> REQUIREMENT
Set down exactly the lines of the records from the top to the line containing "(.addai n) s = .next (setCore s n"; include both.

> ENTRIES SUPPLIED
-- ==== Sys2Proof/Certificates/Slice0/Obligations.lean ====
section
/-! DEFINITION. The statements for the provers. -/

open Sys2Proof Sys2Proof.Machine Sys2Proof.Safety

/-! ## Sequencer instructions (chapter 10) -/

/-- Register instructions complete with the result of Table 10-9 in their destination, the PC after them, and nothing else changed
(R199, Tables 10-7 and 10-9): the next state is the old one with only that core replaced.
ACOP writes its result, or raises OVERFLOW out of the range of ADDT and SUBT with ACd unchanged (R204).
It states that exec answers a next state, under hypotheses on the state and the operands alone, for: sysNop, alu, alux, alui, aluq, aop,
addai, lia, acop. -/
def Obligations.RegisterInstructionsComplete : Prop :=
  (
  ∀ (s : State) (n : Nat) (c : Core) (w1 w2 : Nat),
    (Issues s n c .nop w1 w2 → exec (.sysNop n) s = .next (setCore s n (pcAdd c 1)))
    ∧ (Issues s n c .alu w1 w2 → exec (.alu n) s = .next (setCore s n
        (setD (pcAdd c 1) (fld w1 5 3) (aluFn (fld w1 9 6) (dbv c (fld w1 5 3)) (dbv c (fld w1 2 0))).toNat)))
    ∧ (Issues s n c .alux w1 w2 → exec (.alux n) s = .next (setCore s n
        (setD (pcAdd c 1) (fld w1 5 3) (aluxFn (fld w1 9 6) (dbv c (fld w1 5 3)) (dbv c (fld w1 2 0))).toNat)))
    ∧ (Issues s n c .alui w1 w2 → exec (.alui n) s = .next (setCore s n
        (setD (pcAdd c 2) (fld w1 5 3) (aluFn (fld w1 9 6) (dbv c (fld w1 5 3)) (BitVec.ofNat 16 w2)).toNat)))
    ∧ (Issues s n c .aluq w1 w2 → exec (.aluq n) s = .next (setCore s n
        (setD (pcAdd c 1) (fld w1 7 5) (aluqFn (fld w1 9 8) (dbv c (fld w1 7 5)) (fld w1 4 0)).toNat)))
    ∧ (Issues s n c .aop w1 w2 → exec (.aop n) s = .next (setCore s n (
        let d := fld w1 5 3
        let r := fld w1 2 0
        let x := pcAdd c 1
        match fld w1 9 6 with
        | 0 => setA x d (areg c r)
        | 1 => setA x d (areg c d + areg c r)
        | 2 => setA x d (addrAdd (areg c d) (-(areg c r : Int)))
        | 3 => setA x d (addrAdd (areg c d) (sgn 16 (dreg c r)))
        | 4 => setA x d (areg c d + dreg c r)
        | 5 => setA x d (dreg c r)
        | 6 => setD x d (areg c r)
        | _ => setD x d (areg c r / 65536))))
    ∧ (Issues s n c .addai w1 w2 → exec (.addai n) s = .next (setCore s n
        (setA (pcAdd c 2) (fld w1 9 7) (addrAdd (areg c (fld w1 6 4)) (sgn 16 w2)))))
    ∧ (Issues s n c .lia w1 w2 → exec (.lia n) s = .next (setCore s n
        (setA (pcAdd c 2) (fld w1 9 7) (fld w1 10 10 * 2 ^ 23 + fld w1 6 0 * 2 ^ 16 + w2)))))
  ∧
  (
  ∀ (s : State) (n : Nat) (c : Core) (w1 w2 : Nat), Issues s n c .acop w1 w2 →
    let d := fld w1 4 3
    let r := fld w1 2 0
    let b := if bitOf w1 5 then BitVec.ofInt 72 (sgn 16 (dreg c r)) else acreg c r
    (∀ v, acopFn (fld w1 9 6) (acreg c d) b (dreg c r) = some v → exec (.acop n) s = .next (setCore s n (setAC (pcAdd c 1) d v)))
    ∧ (acopFn (fld w1 9 6) (acreg c d) b (dreg c r) = none → c.exl = false →
        ∃ t, exec (.acop n) s = .next t ∧ (getCore t n).ac = c.ac ∧ (getCore t n).d = c.d ∧ (getCore t n).a = c.a
          ∧ (getCore t n).epc = c.pc ∧ (getCore t n).ecause = BitVec.ofNat 16 Exc.overflow))

/-- ACGET and ACPUT (R206): word `w` of the accumulator moves to or from Dk, ACPUT of word 4 takes the low byte, and the words 5 to 7 are
no instruction.
It states that exec answers a next state, under hypotheses on the state and the operands alone, for: acxfer. -/
def Obligations.AcxferMovesOneWord : Prop :=
  (∀ (s : State) (n : Nat) (c : Core) (w1 w2 : Nat), Issues s n c .acxfer w1 w2 →
    let w := fld w1 8 6
    let k := fld w1 5 4
    let r := fld w1 2 0
    exec (.acxfer n) s = .next (setCore s n (
      if bitOf w1 9 then
        setAC (pcAdd c 1) k (if w < 4 then BitVec.ofNat 72 (setFld (acreg c k).toNat (16 * w + 15) (16 * w) (dreg c r))
          else BitVec.ofNat 72 (setFld (acreg c k).toNat 71 64 (dreg c r % 256)))
      else
        setD (pcAdd c 1) r (if w < 4 then fld (acreg c k).toNat (16 * w + 15) (16 * w)
          else fld (acreg c k).toNat 71 64 + (if (acreg c k).msb then 0xFF00 else 0)))))
  ∧ ∀ kind w1 w2, opOf w1 = 0x15 → 5 ≤ fld w1 8 6 → instrRow kind w1 w2 = none

/-- Branches (R207): the conditions, the target, DBNZ's displacement, and what is reserved.
It states that exec answers a next state, under hypotheses on the state and the operands alone, for: brd, bra, brac, dbnz. -/
def Obligations.BranchesFollowTheirConditions : Prop :=
  (∀ n a b, condHolds 0 n a b = decide (a = b) ∧ condHolds 1 n a b = decide (a ≠ b)
    ∧ condHolds 2 n a b = decide (sgn n a < sgn n b) ∧ condHolds 3 n a b = decide (sgn n a ≥ sgn n b)
    ∧ condHolds 4 n a b = decide (a < b) ∧ condHolds 5 n a b = decide (a ≥ b))
  ∧ (∀ kind w1 w2, opOf w1 = 0x16 ∨ opOf w1 = 0x17 ∨ opOf w1 = 0x18 →
      (6 ≤ fld w1 9 7 ∨ (bitOf w1 6 ∧ fld w1 (if opOf w1 = 0x18 then 1 else 2) 0 ≠ 0)) → instrRow kind w1 w2 = none)
  ∧ ∀ (s : State) (n : Nat) (c : Core) (w1 w2 : Nat),
    let target := BitVec.ofNat 24 (addrAdd (wadd c.pc.toNat 2) (sgn 16 w2))
    let next := BitVec.ofNat 24 (c.pc.toNat + 2)
    let z := bitOf w1 6
    (Issues s n c .brd w1 w2 → exec (.brd n) s = .next (setCore s n { c with
      pc := if condHolds (fld w1 9 7) 16 (dreg c (fld w1 5 3)) (if z then 0 else dreg c (fld w1 2 0)) then target else next }))
    ∧ (Issues s n c .bra w1 w2 → exec (.bra n) s = .next (setCore s n { c with
      pc := if condHolds (fld w1 9 7) 24 (areg c (fld w1 5 3)) (if z then 0 else areg c (fld w1 2 0)) then target else next }))
    ∧ (Issues s n c .brac w1 w2 → exec (.brac n) s = .next (setCore s n { c with
      pc := if condHolds (fld w1 9 7) 72 (acreg c (fld w1 3 2)).toNat (if z then 0 else (acreg c (fld w1 1 0)).toNat)
        then target else next }))
    ∧ (Issues s n c .dbnz w1 w2 → exec (.dbnz n) s = .next (setCore s n
        (let v := (dreg c (fld w1 2 0) + 65535) % 65536
         { setD c (fld w1 2 0) v with pc := if v ≠ 0 then target else next })))

/-- JMP and JMPR set the PC and change nothing else (Table 10-7).
WFE, WAITT, FENCE, RETI and MOVC complete where their conditions hold (R197, R211, R213, R214, R219); the waits that WFE_WAKE and
WAITT_DONE end, and TIMER_FIRE.
SEV (R212): it sets EVPEND.SEV on the core at a position of its group, or on every other core of it; on the Sill core, and for a
position outside the group, it raises ILLEGAL.
It states that exec answers a next state, under hypotheses on the state and the operands alone, for: wfe, wfeWake, sev, waitt, waittDone,
timerFire, reti, fence, movc, jmp, jmpr. -/
def Obligations.SystemInstructionsComplete : Prop :=
  (
  ∀ (s : State) (n : Nat) (c : Core) (w1 w2 : Nat),
    (Issues s n c .jmp w1 w2 → exec (.jmp n) s = .next (setCore s n { c with pc := BitVec.ofNat 24 (fld w1 7 0 * 2 ^ 16 + w2) }))
    ∧ (Issues s n c .jmpr w1 w2 → exec (.jmpr n) s = .next (setCore s n { c with pc := BitVec.ofNat 24 (areg c (fld w1 2 0)) })))
  ∧
  (
  ∀ (s : State) (n : Nat) (c : Core) (w1 w2 : Nat),
    let ev := c.evpend &&& c.emask
    let woken := setD { pcAdd c 1 with run := .run, evpend := c.evpend &&& ~~~ c.emask } (fld w1 2 0) ev.toNat
    (Issues s n c .wfe w1 w2 → ev ≠ 0 → exec (.wfe n) s = .next (setCore s n woken))
    ∧ (Issues s n c .wfe w1 w2 → ev = 0 → exec (.wfe n) s = .next (setCore s n { c with run := .wfe }))
    ∧ (Stands s n c .wfe .wfe w1 w2 → ev ≠ 0 → exec (.wfeWake n) s = .next (setCore s n woken))
    ∧ (Issues s n c .waitt w1 w2 → reached s (waitTarget c) → exec (.waitt n) s = .next (setCore s n (pcAdd c 1)))
    ∧ (Issues s n c .waitt w1 w2 → ¬ reached s (waitTarget c) → exec (.waitt n) s = .next (setCore s n { c with run := .waitt }))
    ∧ (Stands s n c .waitt .waitt w1 w2 → reached s (waitTarget c) →
        exec (.waittDone n) s = .next (setCore s n { pcAdd c 1 with run := .run }))
    ∧ (∀ t, tget s.cores n = some c → c.timer = some t → reached s t.toNat →
        exec (.timerFire n) s = .next (setCore s n { c with timer := none, evpend := c.evpend ||| 4 }))
    ∧ (Issues s n c .fence w1 w2 → (bitOf w1 1 → c.vec.pipes = []) → exec (.fence n) s = .next (setCore s n (pcAdd c 1)))
    ∧ (Issues s n c .reti w1 w2 → c.k = true → exec (.reti n) s = .next (setCore s n
        { c with pc := c.epc, k := bitOf c.esr.toNat 15, ie := bitOf c.esr.toNat 14, exl := bitOf c.esr.toNat 13 }))
    ∧ (Issues s n c .movc w1 w2 → (c.k = true ∨ (kernelReg (fld w1 8 4) = false ∧ (bitOf w1 9 → fld w1 8 4 ≠ 0))) →
        exec (.movc n) s = .next (setCore s n (
          if bitOf w1 9 then
            cregWrite s (pcAdd c 1) (fld w1 8 4) (if bitOf w1 3 then areg c (fld w1 2 0) else dreg c (fld w1 2 0))
          else
            let x := if fld w1 8 4 = 15 then { pcAdd c 1 with timeHi := BitVec.ofNat 32 (timeCnt s / 2 ^ 16) } else pcAdd c 1
            if bitOf w1 3 then setA x (fld w1 2 0) (cregRead s n c (fld w1 8 4))
            else setD x (fld w1 2 0) (cregRead s n c (fld w1 8 4))))))
  ∧
  (
  ∀ (s : State) (n : Nat) (c : Core) (w1 w2 : Nat), Issues s n c .sev w1 w2 →
    (∀ j e, coreKind n ≠ 2 → bitOf w1 5 = false → sevAt s n (fld w1 3 0) = some j → tget s.cores j = some e →
      ∃ t, exec (.sev n) s = .next t ∧ (getCore t j).evpend = e.evpend ||| 8 ∧ (getCore t n).pc = BitVec.ofNat 24 (c.pc.toNat + 1)
        ∧ ∀ k, k ≠ j → k ≠ n → tget t.cores k = tget s.cores k)
    ∧ (coreKind n ≠ 2 → bitOf w1 5 = true →
      ∃ t, exec (.sev n) s = .next t
        ∧ (∀ j e, j ∈ sevGroup s n → j ≠ n → tget s.cores j = some e → (getCore t j).evpend = e.evpend ||| 8)
        ∧ (getCore t n).evpend = c.evpend)
    ∧ (coreKind n = 2 ∨ (bitOf w1 5 = false ∧ sevAt s n (fld w1 3 0) = none) → c.exl = false →
      ∃ t, exec (.sev n) s = .next t ∧ (getCore t n).ecause = BitVec.ofNat 16 Exc.illegal ∧ (getCore t n).epc = c.pc))

/-- TRAP, BREAK, ILLEGAL_OPCODE and an interrupt take their entry (R217 to R219): ESR, EPC and ECAUSE are written, K = 1, IE = 0, EXL = 1,
the PC is EBASE + 8 × code, and D, A and AC registers and memory stand.
It states that exec answers a next state, under hypotheses on the state and the operands alone, for: trap, brk, illegalOpcode,
interruptEntry. -/
def Obligations.ExceptionEntrySavesAndVectors : Prop :=
  ∀ (s : State) (n : Nat) (c : Core) (w1 w2 : Nat),
    let entry := fun (t : State) (epc code svc : Nat) =>
      let x := getCore t n
      x.esr = srOf c ∧ x.epc = BitVec.ofNat 24 epc ∧ x.ecause = BitVec.ofNat 16 (svc * 256 + code) ∧ x.k = true ∧ x.ie = false
        ∧ x.exl = true ∧ x.pc = BitVec.ofNat 24 (c.ebase.toNat + 8 * code) ∧ x.run = .run
        ∧ x.d = c.d ∧ x.a = c.a ∧ x.ac = c.ac ∧ x.mem = c.mem ∧ x.vec.v = c.vec.v ∧ ∀ k, k ≠ n → getCore t k = getCore s k
    (Issues s n c .trap w1 w2 → c.exl = false → ∃ t, exec (.trap n) s = .next t ∧ entry t (wadd c.pc.toNat 1) Exc.trap (fld w1 5 0))
    ∧ (Issues s n c .brk w1 w2 → c.exl = false → ∃ t, exec (.brk n) s = .next t ∧ entry t c.pc.toNat Exc.brk 0)
    ∧ (tget s.cores n = some c → c.run = .run → c.vec.links = [] → fetchAt n c c.pc.toNat = .ins none w1 w2 → c.exl = false →
        ∃ t, exec (.illegalOpcode n) s = .next t ∧ entry t c.pc.toNat Exc.illegal 0)
    ∧ (∀ code, tget s.cores n = some c → c.run = .run ∨ c.run = .wfe ∨ c.run = .waitt → c.ie = true → c.vec.links = [] →
        irqCode c = some code → ∃ t, exec (.interruptEntry n false) s = .next t ∧ entry t c.pc.toNat code 0)

/-- LD, LDM, ACLD and ACLDN load words of data memory that the bounds allow into their registers, after the side effect of the addressing
mode, and change nothing else (R200 to R203).
A one-word load through the window onto populated DRAM stalls, and WINDOW_LOAD_DATA completes it with the word (R194).
It states that exec answers a next state, under hypotheses on the state and the operands alone, for: ld, ldm, acld, acldn, windowLoadData. -/
def Obligations.LoadsReadDataMemory : Prop :=
  (
  ∀ (s : State) (n : Nat) (c : Core) (w1 w2 : Nat),
    (Issues s n c .ld w1 w2 → DataWords n c (eaOf c w1 w2 (regWords w1)).1 (regWords w1) →
      exec (.ld n) s = .next (setCore s n (
        let e := eaOf c w1 w2 (regWords w1)
        let x := e.2 (pcAdd c (modeWords w1))
        if bitOf w1 3 then setA x (fld w1 2 0) (coreWord n c e.1 + coreWord n c (e.1 + 1) % 256 * 65536)
        else setD x (fld w1 2 0) (coreWord n c e.1))))
    ∧ (Issues s n c .ldm w1 w2 → DataWords n c (eaOf c w1 w2 (ldmWords w1)).1 (ldmWords w1) →
      (eaOf c w1 w2 (ldmWords w1)).1 % ldmWords w1 = 0 →
      exec (.ldm n) s = .next (setCore s n (
        let e := eaOf c w1 w2 (ldmWords w1)
        (List.range (ldmWords w1)).foldl (fun x j => setD x (fld w1 2 0 + j) (coreWord n c (e.1 + j))) (e.2 (pcAdd c (modeWords w1))))))
    ∧ (Issues s n c .acld w1 w2 → DataWords n c (eaOf c w1 w2 5).1 5 →
      (let ws := (List.range 5).map (fun j => coreWord n c ((eaOf c w1 w2 5).1 + j))
       acWord (acValue ws) 4 = ws.getD 4 0 →
       exec (.acld n) s = .next (setCore s n (setAC ((eaOf c w1 w2 5).2 (pcAdd c (modeWords w1))) (fld w1 1 0) (acValue ws)))))
    ∧ (Issues s n c .acldn w1 w2 → laneChk n c (acnAddr c w1) 9 = .ok →
      exec (.acldn n) s = .next (setCore s n (setAC (pcAdd c 1) (fld w1 1 0) (BitVec.ofNat 72 (mnat c.mem (acnAddr c w1) 9))))))
  ∧
  (
  ∀ (s : State) (n : Nat) (c : Core) (w1 w2 : Nat),
    let e := eaOf c w1 w2 1
    let a := winAddr c e.1
    bitOf w1 3 = false → winBase ≤ e.1 → e.1 < 2 ^ 24 → a + 2 ≤ dramSize s → winOk s c.fntag.toNat a 2 = true → poisonedIn s a 2 = false →
      (Issues s n c .ld w1 w2 → exec (.ld n) s = .next (setCore s n { c with run := .load }))
      ∧ (Stands s n c .load .ld w1 w2 → exec (.windowLoadData n) s = .next (setCore s n
          (setD (e.2 { pcAdd c (modeWords w1) with run := .run }) (fld w1 2 0) (mnat s.dram a 2)))))

/-- ST, STM, ACST and ACSTN store to the address that their operand computes and to no other byte of the core's memory; the registers
change by the addressing mode only, and nothing outside the core changes (R200 to R203).
It states that exec answers a next state, under hypotheses on the state and the operands alone, for: st, stm, acst, acstn. -/
def Obligations.StoresWriteDataMemory : Prop :=
  ∀ (s : State) (n : Nat) (c : Core) (w1 w2 : Nat),
    (Issues s n c .st w1 w2 → DataWords n c (eaOf c w1 w2 (regWords w1)).1 (regWords w1) →
      ∃ m, exec (.st n) s = .next (setCore s n ((eaOf c w1 w2 (regWords w1)).2 { pcAdd c (modeWords w1) with mem := m }))
        ∧ StoredWords c.mem m (eaOf c w1 w2 (regWords w1)).1
            (if bitOf w1 3 then [areg c (fld w1 2 0) % 65536, areg c (fld w1 2 0) / 65536] else [dreg c (fld w1 2 0)]))
    ∧ (Issues s n c .stm w1 w2 → DataWords n c (eaOf c w1 w2 (ldmWords w1)).1 (ldmWords w1) →
      (eaOf c w1 w2 (ldmWords w1)).1 % ldmWords w1 = 0 →
      ∃ m, exec (.stm n) s = .next (setCore s n ((eaOf c w1 w2 (ldmWords w1)).2 { pcAdd c (modeWords w1) with mem := m }))
        ∧ StoredWords c.mem m (eaOf c w1 w2 (ldmWords w1)).1 ((List.range (ldmWords w1)).map (fun j => dreg c (fld w1 2 0 + j))))
    ∧ (Issues s n c .acst w1 w2 → DataWords n c (eaOf c w1 w2 5).1 5 →
      ∃ m, exec (.acst n) s = .next (setCore s n ((eaOf c w1 w2 5).2 { pcAdd c (modeWords w1) with mem := m }))
        ∧ StoredWords c.mem m (eaOf c w1 w2 5).1 (acWords (acreg c (fld w1 1 0))))
    ∧ (Issues s n c .acstn w1 w2 → laneChk n c (acnAddr c w1) 9 = .ok →
      ∃ m, exec (.acstn n) s = .next (setCore s n { pcAdd c 1 with mem := m })
        ∧ mnat m (acnAddr c w1) 9 = (acreg c (fld w1 1 0)).toNat
        ∧ ∀ x, x < acnAddr c w1 ∨ acnAddr c w1 + 9 ≤ x → mread m x = mread c.mem x)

> OUTPUT FOR THIS EXERCISE
-- ==== Sys2Proof/Certificates/Slice0/Obligations.lean ====
section
/-! DEFINITION. The statements for the provers. -/

open Sys2Proof Sys2Proof.Machine Sys2Proof.Safety

/-! ## Sequencer instructions (chapter 10) -/

/-- Register instructions complete with the result of Table 10-9 in their destination, the PC after them, and nothing else changed
(R199, Tables 10-7 and 10-9): the next state is the old one with only that core replaced.
ACOP writes its result, or raises OVERFLOW out of the range of ADDT and SUBT with ACd unchanged (R204).
It states that exec answers a next state, under hypotheses on the state and the operands alone, for: sysNop, alu, alux, alui, aluq, aop,
addai, lia, acop. -/
def Obligations.RegisterInstructionsComplete : Prop :=
  (
  ∀ (s : State) (n : Nat) (c : Core) (w1 w2 : Nat),
    (Issues s n c .nop w1 w2 → exec (.sysNop n) s = .next (setCore s n (pcAdd c 1)))
    ∧ (Issues s n c .alu w1 w2 → exec (.alu n) s = .next (setCore s n
        (setD (pcAdd c 1) (fld w1 5 3) (aluFn (fld w1 9 6) (dbv c (fld w1 5 3)) (dbv c (fld w1 2 0))).toNat)))
    ∧ (Issues s n c .alux w1 w2 → exec (.alux n) s = .next (setCore s n
        (setD (pcAdd c 1) (fld w1 5 3) (aluxFn (fld w1 9 6) (dbv c (fld w1 5 3)) (dbv c (fld w1 2 0))).toNat)))
    ∧ (Issues s n c .alui w1 w2 → exec (.alui n) s = .next (setCore s n
        (setD (pcAdd c 2) (fld w1 5 3) (aluFn (fld w1 9 6) (dbv c (fld w1 5 3)) (BitVec.ofNat 16 w2)).toNat)))
    ∧ (Issues s n c .aluq w1 w2 → exec (.aluq n) s = .next (setCore s n
        (setD (pcAdd c 1) (fld w1 7 5) (aluqFn (fld w1 9 8) (dbv c (fld w1 7 5)) (fld w1 4 0)).toNat)))
    ∧ (Issues s n c .aop w1 w2 → exec (.aop n) s = .next (setCore s n (
        let d := fld w1 5 3
        let r := fld w1 2 0
        let x := pcAdd c 1
        match fld w1 9 6 with
        | 0 => setA x d (areg c r)
        | 1 => setA x d (areg c d + areg c r)
        | 2 => setA x d (addrAdd (areg c d) (-(areg c r : Int)))
        | 3 => setA x d (addrAdd (areg c d) (sgn 16 (dreg c r)))
        | 4 => setA x d (areg c d + dreg c r)
        | 5 => setA x d (dreg c r)
        | 6 => setD x d (areg c r)
        | _ => setD x d (areg c r / 65536))))
    ∧ (Issues s n c .addai w1 w2 → exec (.addai n) s = .next (setCore s n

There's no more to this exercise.